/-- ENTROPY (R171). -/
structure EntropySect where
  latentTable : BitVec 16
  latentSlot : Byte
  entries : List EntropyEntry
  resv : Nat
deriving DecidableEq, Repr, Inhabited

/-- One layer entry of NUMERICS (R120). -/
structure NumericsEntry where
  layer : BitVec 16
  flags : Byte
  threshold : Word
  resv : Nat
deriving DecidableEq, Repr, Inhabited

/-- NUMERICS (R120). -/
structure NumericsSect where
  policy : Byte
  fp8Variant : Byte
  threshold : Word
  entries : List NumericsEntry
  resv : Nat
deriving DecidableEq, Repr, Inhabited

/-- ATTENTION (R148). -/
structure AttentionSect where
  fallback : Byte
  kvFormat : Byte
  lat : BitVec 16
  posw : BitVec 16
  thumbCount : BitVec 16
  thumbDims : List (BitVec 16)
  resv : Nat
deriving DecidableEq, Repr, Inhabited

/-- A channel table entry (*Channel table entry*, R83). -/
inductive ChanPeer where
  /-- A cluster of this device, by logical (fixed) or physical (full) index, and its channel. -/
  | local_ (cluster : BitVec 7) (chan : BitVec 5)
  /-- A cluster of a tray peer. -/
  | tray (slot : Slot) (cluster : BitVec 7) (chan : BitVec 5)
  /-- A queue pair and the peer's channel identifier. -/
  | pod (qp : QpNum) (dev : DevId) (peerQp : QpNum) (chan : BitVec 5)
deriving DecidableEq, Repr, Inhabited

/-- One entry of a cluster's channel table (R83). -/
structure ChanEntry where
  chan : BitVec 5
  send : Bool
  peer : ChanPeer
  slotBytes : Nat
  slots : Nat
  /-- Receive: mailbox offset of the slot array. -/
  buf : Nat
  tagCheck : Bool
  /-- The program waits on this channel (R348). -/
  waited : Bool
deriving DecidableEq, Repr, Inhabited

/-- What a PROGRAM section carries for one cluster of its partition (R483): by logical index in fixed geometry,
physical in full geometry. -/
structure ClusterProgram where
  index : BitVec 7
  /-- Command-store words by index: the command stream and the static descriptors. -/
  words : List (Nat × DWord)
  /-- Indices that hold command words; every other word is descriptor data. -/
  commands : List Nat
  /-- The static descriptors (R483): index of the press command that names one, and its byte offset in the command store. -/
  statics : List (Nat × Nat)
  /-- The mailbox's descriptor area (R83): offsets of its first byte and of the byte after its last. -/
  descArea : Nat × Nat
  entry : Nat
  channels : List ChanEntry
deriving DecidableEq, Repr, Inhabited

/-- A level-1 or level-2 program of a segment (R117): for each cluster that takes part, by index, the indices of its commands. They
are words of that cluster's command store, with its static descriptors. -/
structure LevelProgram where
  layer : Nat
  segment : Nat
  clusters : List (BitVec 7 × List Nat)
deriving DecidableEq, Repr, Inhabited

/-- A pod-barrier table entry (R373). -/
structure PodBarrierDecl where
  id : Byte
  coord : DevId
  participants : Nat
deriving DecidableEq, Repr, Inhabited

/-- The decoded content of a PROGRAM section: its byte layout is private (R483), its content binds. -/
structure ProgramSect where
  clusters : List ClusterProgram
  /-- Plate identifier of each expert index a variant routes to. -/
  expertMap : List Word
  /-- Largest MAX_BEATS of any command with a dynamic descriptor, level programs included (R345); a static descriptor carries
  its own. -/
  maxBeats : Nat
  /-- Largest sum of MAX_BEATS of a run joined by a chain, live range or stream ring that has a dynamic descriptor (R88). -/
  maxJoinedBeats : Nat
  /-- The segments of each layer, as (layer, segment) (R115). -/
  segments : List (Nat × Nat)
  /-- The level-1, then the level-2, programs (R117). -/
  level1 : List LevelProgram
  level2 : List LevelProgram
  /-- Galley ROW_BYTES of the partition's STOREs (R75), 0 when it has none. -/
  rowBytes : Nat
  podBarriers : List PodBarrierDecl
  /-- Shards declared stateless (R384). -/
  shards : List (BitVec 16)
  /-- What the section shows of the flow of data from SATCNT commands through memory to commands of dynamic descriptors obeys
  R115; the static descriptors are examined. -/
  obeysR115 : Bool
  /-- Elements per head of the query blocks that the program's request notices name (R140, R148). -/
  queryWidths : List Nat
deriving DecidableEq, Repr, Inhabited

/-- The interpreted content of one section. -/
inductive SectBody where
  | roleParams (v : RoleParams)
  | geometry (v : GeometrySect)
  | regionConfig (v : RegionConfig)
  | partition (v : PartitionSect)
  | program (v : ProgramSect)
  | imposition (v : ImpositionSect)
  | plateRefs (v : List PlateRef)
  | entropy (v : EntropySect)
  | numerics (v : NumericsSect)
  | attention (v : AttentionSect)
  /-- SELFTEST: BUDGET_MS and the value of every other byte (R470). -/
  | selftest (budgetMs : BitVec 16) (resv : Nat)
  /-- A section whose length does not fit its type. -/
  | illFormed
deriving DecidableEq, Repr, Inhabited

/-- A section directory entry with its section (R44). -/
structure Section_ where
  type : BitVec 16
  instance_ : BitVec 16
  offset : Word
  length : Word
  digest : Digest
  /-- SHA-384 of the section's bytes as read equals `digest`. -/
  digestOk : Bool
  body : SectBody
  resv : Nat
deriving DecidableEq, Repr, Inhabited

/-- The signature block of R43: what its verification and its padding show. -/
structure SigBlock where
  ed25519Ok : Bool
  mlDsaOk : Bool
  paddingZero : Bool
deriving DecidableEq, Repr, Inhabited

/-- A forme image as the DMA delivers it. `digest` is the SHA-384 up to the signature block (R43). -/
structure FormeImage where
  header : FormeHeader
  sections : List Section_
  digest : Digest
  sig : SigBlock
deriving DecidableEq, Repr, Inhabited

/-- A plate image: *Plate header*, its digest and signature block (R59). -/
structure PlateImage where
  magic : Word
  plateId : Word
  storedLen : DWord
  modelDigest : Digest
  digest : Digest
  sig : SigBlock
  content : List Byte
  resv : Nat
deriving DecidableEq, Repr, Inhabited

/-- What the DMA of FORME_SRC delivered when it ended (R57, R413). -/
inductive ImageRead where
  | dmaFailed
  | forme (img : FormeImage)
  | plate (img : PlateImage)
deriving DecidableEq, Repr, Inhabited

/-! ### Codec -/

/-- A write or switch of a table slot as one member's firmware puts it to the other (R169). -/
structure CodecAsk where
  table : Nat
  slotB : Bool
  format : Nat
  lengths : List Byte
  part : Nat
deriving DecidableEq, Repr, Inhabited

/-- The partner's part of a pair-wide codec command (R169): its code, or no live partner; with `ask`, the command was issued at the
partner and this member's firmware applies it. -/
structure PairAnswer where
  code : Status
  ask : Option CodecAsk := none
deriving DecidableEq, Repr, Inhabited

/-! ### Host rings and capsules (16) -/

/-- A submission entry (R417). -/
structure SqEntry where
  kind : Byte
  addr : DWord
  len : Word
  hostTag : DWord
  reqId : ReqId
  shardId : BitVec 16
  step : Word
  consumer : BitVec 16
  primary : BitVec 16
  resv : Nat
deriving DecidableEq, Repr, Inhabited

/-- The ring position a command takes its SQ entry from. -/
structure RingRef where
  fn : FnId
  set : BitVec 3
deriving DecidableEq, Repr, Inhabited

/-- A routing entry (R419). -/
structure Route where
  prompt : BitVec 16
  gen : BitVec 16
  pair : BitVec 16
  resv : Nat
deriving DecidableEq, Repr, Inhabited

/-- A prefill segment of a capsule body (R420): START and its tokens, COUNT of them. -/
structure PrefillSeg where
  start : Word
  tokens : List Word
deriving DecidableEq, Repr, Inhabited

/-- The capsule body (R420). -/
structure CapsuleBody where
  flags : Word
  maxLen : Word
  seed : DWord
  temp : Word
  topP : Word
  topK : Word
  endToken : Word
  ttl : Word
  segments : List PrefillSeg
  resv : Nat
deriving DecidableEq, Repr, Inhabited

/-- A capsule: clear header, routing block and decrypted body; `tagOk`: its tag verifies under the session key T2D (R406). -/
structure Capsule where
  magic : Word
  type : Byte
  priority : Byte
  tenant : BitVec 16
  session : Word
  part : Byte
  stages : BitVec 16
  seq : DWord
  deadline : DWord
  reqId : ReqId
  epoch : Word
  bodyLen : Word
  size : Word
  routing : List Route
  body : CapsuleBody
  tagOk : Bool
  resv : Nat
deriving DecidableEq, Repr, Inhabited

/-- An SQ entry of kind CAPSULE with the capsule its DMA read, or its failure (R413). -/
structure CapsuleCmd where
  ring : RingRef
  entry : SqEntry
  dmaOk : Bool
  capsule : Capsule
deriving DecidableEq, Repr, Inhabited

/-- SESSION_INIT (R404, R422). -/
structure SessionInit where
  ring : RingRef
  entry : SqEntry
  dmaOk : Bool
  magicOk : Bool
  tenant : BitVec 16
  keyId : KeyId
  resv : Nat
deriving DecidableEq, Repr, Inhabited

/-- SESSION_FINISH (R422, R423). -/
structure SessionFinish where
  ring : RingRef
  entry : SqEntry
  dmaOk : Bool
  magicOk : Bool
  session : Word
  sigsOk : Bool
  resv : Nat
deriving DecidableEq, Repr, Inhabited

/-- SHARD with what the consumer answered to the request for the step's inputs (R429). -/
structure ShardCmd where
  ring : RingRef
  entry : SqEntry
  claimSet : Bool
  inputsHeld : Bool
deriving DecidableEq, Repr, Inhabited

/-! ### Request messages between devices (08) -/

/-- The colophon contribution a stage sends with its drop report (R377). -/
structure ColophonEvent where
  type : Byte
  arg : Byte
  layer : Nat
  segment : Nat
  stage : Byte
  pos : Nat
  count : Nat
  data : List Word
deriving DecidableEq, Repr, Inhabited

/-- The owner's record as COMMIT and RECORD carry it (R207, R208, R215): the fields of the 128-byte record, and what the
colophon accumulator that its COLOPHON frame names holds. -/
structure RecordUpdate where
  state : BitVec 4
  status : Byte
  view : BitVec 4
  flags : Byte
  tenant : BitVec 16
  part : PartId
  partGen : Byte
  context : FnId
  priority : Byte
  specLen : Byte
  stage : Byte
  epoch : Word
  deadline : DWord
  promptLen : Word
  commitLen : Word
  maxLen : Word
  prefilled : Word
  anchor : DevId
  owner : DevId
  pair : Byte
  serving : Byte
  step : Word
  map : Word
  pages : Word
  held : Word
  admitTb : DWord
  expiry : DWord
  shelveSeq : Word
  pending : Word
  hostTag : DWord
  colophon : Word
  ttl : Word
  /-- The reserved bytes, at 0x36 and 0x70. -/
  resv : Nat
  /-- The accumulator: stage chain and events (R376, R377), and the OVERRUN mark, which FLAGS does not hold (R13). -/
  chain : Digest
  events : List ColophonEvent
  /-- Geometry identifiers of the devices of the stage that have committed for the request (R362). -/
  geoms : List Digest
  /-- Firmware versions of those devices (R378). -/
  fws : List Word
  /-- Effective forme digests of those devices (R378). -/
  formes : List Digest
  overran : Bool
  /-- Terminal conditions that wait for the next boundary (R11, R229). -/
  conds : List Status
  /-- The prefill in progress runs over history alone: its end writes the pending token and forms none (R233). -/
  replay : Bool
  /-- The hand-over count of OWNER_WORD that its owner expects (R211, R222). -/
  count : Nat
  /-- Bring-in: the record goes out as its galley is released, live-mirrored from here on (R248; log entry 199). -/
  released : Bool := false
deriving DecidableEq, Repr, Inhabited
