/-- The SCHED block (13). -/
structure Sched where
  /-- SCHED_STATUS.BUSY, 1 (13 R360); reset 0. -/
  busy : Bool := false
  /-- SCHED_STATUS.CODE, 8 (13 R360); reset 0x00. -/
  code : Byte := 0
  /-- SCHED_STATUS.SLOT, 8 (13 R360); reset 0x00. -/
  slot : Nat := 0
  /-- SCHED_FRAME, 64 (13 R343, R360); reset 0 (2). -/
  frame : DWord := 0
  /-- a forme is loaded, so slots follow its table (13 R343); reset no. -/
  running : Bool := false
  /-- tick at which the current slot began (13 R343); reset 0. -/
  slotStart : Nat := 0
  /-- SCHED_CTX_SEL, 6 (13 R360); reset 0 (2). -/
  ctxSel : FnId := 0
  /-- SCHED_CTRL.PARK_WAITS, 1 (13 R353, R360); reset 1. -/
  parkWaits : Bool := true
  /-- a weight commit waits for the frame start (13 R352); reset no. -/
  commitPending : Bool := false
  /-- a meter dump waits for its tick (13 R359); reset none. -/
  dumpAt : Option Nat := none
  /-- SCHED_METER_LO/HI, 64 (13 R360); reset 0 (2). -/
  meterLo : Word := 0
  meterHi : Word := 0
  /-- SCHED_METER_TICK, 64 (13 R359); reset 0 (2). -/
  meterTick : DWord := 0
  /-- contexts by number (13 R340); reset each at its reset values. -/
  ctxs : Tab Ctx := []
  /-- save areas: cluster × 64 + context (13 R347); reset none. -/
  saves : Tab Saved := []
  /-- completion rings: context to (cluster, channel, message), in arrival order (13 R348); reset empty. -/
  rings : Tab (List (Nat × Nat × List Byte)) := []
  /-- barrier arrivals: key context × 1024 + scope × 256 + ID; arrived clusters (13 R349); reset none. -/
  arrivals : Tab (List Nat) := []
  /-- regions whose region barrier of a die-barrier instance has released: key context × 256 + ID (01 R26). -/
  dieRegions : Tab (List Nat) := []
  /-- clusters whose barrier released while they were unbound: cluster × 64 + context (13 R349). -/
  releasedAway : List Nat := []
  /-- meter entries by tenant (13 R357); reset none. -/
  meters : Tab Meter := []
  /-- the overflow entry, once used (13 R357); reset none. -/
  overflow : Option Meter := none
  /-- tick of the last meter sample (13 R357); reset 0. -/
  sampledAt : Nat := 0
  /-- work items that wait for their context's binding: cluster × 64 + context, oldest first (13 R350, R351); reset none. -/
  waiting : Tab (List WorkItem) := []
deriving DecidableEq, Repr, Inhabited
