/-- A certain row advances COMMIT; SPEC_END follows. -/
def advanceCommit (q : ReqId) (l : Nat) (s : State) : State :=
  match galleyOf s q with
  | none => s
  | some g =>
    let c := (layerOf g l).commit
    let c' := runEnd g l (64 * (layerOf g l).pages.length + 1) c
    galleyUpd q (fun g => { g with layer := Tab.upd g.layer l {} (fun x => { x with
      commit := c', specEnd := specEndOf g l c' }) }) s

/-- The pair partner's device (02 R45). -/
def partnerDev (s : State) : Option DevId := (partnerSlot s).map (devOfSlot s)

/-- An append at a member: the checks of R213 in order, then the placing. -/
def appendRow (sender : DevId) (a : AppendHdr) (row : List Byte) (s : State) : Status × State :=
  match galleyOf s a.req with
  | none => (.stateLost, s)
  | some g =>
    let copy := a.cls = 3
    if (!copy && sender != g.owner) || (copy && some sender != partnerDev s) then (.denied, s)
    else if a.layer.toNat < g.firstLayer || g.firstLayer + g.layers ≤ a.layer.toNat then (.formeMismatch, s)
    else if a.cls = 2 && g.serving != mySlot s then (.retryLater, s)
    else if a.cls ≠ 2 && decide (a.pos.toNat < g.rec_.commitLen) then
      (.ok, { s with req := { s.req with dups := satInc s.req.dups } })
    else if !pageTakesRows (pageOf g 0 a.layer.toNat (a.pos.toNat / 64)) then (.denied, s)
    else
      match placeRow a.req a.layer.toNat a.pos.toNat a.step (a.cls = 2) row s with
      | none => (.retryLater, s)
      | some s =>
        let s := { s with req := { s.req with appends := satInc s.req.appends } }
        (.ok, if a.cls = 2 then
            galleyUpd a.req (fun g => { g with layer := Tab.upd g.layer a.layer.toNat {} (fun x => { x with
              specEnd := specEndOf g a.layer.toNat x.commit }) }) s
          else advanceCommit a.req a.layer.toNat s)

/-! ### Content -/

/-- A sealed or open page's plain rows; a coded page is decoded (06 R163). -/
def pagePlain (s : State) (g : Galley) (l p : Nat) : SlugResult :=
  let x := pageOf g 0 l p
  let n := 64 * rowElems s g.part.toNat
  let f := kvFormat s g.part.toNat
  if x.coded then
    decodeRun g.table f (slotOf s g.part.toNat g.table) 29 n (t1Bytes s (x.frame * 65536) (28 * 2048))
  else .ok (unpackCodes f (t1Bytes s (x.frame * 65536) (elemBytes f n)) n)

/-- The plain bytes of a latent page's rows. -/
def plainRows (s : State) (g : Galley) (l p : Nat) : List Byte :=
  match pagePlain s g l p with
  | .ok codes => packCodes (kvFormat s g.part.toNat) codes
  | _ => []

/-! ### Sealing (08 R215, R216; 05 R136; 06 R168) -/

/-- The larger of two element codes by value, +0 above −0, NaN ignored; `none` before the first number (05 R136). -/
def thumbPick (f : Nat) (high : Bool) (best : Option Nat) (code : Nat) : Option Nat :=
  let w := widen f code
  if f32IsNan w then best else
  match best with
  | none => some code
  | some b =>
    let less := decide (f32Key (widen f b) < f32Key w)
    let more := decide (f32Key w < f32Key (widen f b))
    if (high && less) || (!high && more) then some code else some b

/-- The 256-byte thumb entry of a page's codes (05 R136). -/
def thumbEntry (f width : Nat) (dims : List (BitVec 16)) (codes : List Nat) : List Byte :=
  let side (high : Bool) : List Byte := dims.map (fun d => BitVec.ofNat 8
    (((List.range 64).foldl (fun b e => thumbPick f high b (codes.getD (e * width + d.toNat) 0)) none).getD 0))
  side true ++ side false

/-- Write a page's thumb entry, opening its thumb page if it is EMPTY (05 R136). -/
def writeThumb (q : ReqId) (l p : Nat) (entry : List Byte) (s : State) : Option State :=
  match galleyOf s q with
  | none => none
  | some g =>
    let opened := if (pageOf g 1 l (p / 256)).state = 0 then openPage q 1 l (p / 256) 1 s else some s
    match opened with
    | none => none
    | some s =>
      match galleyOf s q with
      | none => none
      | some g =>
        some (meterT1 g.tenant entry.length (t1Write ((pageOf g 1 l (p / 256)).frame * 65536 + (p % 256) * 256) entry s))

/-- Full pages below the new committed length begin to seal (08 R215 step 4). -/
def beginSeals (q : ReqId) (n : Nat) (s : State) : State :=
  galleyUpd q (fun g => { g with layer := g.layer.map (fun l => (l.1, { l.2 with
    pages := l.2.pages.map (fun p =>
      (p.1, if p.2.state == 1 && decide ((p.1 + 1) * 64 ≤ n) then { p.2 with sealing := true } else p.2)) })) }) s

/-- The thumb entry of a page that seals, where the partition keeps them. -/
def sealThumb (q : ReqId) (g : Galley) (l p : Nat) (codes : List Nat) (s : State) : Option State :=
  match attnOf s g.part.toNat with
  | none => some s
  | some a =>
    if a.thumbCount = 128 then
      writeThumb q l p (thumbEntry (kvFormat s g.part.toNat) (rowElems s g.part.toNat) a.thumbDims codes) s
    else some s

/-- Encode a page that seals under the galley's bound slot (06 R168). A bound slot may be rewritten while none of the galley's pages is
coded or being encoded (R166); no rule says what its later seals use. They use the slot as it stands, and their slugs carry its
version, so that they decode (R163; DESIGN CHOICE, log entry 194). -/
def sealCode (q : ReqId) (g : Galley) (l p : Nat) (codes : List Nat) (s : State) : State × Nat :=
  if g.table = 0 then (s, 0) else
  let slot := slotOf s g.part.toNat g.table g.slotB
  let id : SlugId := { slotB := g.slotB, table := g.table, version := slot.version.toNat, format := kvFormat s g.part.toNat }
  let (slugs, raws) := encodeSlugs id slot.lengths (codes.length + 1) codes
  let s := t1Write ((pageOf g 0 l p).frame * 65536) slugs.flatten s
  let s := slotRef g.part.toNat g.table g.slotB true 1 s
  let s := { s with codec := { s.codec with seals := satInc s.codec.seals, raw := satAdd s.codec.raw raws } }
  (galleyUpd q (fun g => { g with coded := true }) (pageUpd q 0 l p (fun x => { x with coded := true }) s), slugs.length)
☆ ☆ ☆
**WORK REQUEST**
All lines from the first line of the listing above through the line containing "commands : List Nat" are to be retyped exactly. Leave out any other line.

**SOLUTION TO THIS EXERCISE**
/-- ENTROPY (R171). -/
structure EntropySect where
  latentTable : BitVec 16
  latentSlot : Byte
  entries : List EntropyEntry
  resv : Nat
deriving DecidableEq, Repr, Inhabited

/-- One layer entry of NUMERICS (R120). -/
structure NumericsEntry where
  layer : BitVec 16
  flags : Byte
  threshold : Word
  resv : Nat
deriving DecidableEq, Repr, Inhabited

/-- NUMERICS (R120). -/
structure NumericsSect where
  policy : Byte
  fp8Variant : Byte
  threshold : Word
  entries : List NumericsEntry
  resv : Nat
deriving DecidableEq, Repr, Inhabited

/-- ATTENTION (R148). -/
structure AttentionSect where
  fallback : Byte
  kvFormat : Byte
  lat : BitVec 16
  posw : BitVec 16
  thumbCount : BitVec 16
  thumbDims : List (BitVec 16)
  resv : Nat
deriving DecidableEq, Repr, Inhabited

/-- A channel table entry (*Channel table entry*, R83). -/
inductive ChanPeer where
  /-- A cluster of this device, by logical (fixed) or physical (full) index, and its channel. -/
  | local_ (cluster : BitVec 7) (chan : BitVec 5)
  /-- A cluster of a tray peer. -/
  | tray (slot : Slot) (cluster : BitVec 7) (chan : BitVec 5)
  /-- A queue pair and the peer's channel identifier. -/
  | pod (qp : QpNum) (dev : DevId) (peerQp : QpNum) (chan : BitVec 5)
deriving DecidableEq, Repr, Inhabited

/-- One entry of a cluster's channel table (R83). -/
structure ChanEntry where
  chan : BitVec 5
  send : Bool
  peer : ChanPeer
  slotBytes : Nat
  slots : Nat
  /-- Receive: mailbox offset of the slot array. -/
  buf : Nat
  tagCheck : Bool
  /-- The program waits on this channel (R348). -/
  waited : Bool
deriving DecidableEq, Repr, Inhabited

/-- What a PROGRAM section carries for one cluster of its partition (R483): by logical index in fixed geometry,
physical in full geometry. -/
structure ClusterProgram where
  index : BitVec 7
  /-- Command-store words by index: the command stream and the static descriptors. -/
  words : List (Nat × DWord)
  /-- Indices that hold command words; every other word is descriptor data. -/
  commands : List Nat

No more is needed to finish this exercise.